| Records supplied |
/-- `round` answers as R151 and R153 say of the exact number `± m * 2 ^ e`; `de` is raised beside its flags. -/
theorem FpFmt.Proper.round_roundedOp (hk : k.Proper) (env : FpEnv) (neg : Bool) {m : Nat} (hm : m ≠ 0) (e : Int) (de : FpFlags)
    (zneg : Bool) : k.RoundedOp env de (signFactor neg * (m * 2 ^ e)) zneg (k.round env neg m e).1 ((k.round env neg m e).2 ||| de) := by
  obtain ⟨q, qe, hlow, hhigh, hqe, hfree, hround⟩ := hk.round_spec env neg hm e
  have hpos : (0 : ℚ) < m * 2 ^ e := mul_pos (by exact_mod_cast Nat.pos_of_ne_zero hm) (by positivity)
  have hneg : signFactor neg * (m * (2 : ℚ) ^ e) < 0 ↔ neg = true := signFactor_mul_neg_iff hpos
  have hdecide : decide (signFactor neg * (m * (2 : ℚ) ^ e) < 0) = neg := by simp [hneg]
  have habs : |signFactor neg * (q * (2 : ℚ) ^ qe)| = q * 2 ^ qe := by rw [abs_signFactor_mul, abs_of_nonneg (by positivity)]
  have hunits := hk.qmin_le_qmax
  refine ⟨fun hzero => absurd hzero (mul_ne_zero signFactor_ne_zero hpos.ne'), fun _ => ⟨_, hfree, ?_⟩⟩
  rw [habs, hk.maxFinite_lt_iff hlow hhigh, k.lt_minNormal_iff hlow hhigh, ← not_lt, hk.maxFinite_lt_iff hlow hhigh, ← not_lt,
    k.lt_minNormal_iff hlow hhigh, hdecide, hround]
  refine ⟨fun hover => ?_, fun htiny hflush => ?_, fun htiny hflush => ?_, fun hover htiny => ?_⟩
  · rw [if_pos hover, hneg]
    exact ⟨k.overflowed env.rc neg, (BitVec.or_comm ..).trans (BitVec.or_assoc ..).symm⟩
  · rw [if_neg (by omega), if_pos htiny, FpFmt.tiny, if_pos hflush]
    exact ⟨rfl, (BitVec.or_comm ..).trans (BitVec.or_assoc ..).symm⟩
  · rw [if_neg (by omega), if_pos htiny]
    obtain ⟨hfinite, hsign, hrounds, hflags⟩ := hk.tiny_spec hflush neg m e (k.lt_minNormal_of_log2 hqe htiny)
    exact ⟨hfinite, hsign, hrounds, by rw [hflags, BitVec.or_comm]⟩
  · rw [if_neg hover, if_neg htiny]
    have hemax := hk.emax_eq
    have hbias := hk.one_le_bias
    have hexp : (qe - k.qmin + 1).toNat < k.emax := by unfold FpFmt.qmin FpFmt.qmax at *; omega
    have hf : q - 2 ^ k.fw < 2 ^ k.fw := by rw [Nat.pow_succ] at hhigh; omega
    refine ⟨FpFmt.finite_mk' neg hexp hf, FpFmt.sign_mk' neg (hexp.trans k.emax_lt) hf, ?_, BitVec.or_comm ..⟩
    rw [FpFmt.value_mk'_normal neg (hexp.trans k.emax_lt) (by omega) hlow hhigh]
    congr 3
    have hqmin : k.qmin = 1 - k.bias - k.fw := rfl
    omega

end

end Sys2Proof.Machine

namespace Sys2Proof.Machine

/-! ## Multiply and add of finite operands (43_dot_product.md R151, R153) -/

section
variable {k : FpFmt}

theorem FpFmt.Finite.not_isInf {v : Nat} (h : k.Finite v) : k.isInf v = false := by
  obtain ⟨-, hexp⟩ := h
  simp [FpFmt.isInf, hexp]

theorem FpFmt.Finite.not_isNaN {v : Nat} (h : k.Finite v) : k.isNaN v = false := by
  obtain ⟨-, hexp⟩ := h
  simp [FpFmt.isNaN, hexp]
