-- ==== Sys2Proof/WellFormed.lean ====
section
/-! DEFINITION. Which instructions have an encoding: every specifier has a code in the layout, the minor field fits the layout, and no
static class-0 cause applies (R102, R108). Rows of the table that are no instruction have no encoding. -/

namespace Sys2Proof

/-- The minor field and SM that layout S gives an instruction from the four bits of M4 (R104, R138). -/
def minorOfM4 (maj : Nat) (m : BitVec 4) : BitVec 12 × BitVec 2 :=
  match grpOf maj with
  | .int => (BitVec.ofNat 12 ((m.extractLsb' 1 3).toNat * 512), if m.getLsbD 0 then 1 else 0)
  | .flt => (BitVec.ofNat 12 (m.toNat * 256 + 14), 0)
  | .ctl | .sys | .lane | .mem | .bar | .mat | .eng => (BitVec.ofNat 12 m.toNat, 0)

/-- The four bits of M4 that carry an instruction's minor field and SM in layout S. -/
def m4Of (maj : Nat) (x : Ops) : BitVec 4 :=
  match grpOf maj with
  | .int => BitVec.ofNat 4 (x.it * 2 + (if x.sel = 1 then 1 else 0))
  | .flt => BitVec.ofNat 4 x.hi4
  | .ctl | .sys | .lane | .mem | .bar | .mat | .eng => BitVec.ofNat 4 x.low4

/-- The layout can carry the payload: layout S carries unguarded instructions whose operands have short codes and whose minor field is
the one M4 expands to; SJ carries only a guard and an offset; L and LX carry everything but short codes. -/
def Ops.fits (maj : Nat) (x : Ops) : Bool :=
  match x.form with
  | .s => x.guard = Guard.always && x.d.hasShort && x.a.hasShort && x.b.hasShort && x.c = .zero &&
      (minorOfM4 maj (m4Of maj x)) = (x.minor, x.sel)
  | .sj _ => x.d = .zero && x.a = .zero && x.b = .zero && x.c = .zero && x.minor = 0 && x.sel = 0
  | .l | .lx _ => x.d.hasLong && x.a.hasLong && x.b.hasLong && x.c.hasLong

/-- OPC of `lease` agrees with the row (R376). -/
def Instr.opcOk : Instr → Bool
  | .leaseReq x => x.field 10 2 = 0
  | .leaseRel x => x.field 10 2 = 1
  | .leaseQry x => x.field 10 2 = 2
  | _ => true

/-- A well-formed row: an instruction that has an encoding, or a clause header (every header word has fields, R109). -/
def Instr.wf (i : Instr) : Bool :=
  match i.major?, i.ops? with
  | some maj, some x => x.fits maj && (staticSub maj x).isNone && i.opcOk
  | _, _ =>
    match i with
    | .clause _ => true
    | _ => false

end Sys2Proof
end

| Task goal |
Starting with the first line of the listing above, copy each line exactly until you have copied the line containing "obtain ⟨q, qe, hlow, hhigh, hqe, hfree, hround⟩". Stop there.

| Answer to the problem |
/-- `round` answers as R151 and R153 say of the exact number `± m * 2 ^ e`; `de` is raised beside its flags. -/
theorem FpFmt.Proper.round_roundedOp (hk : k.Proper) (env : FpEnv) (neg : Bool) {m : Nat} (hm : m ≠ 0) (e : Int) (de : FpFlags)
    (zneg : Bool) : k.RoundedOp env de (signFactor neg * (m * 2 ^ e)) zneg (k.round env neg m e).1 ((k.round env neg m e).2 ||| de) := by
  obtain ⟨q, qe, hlow, hhigh, hqe, hfree, hround⟩ := hk.round_spec env neg hm e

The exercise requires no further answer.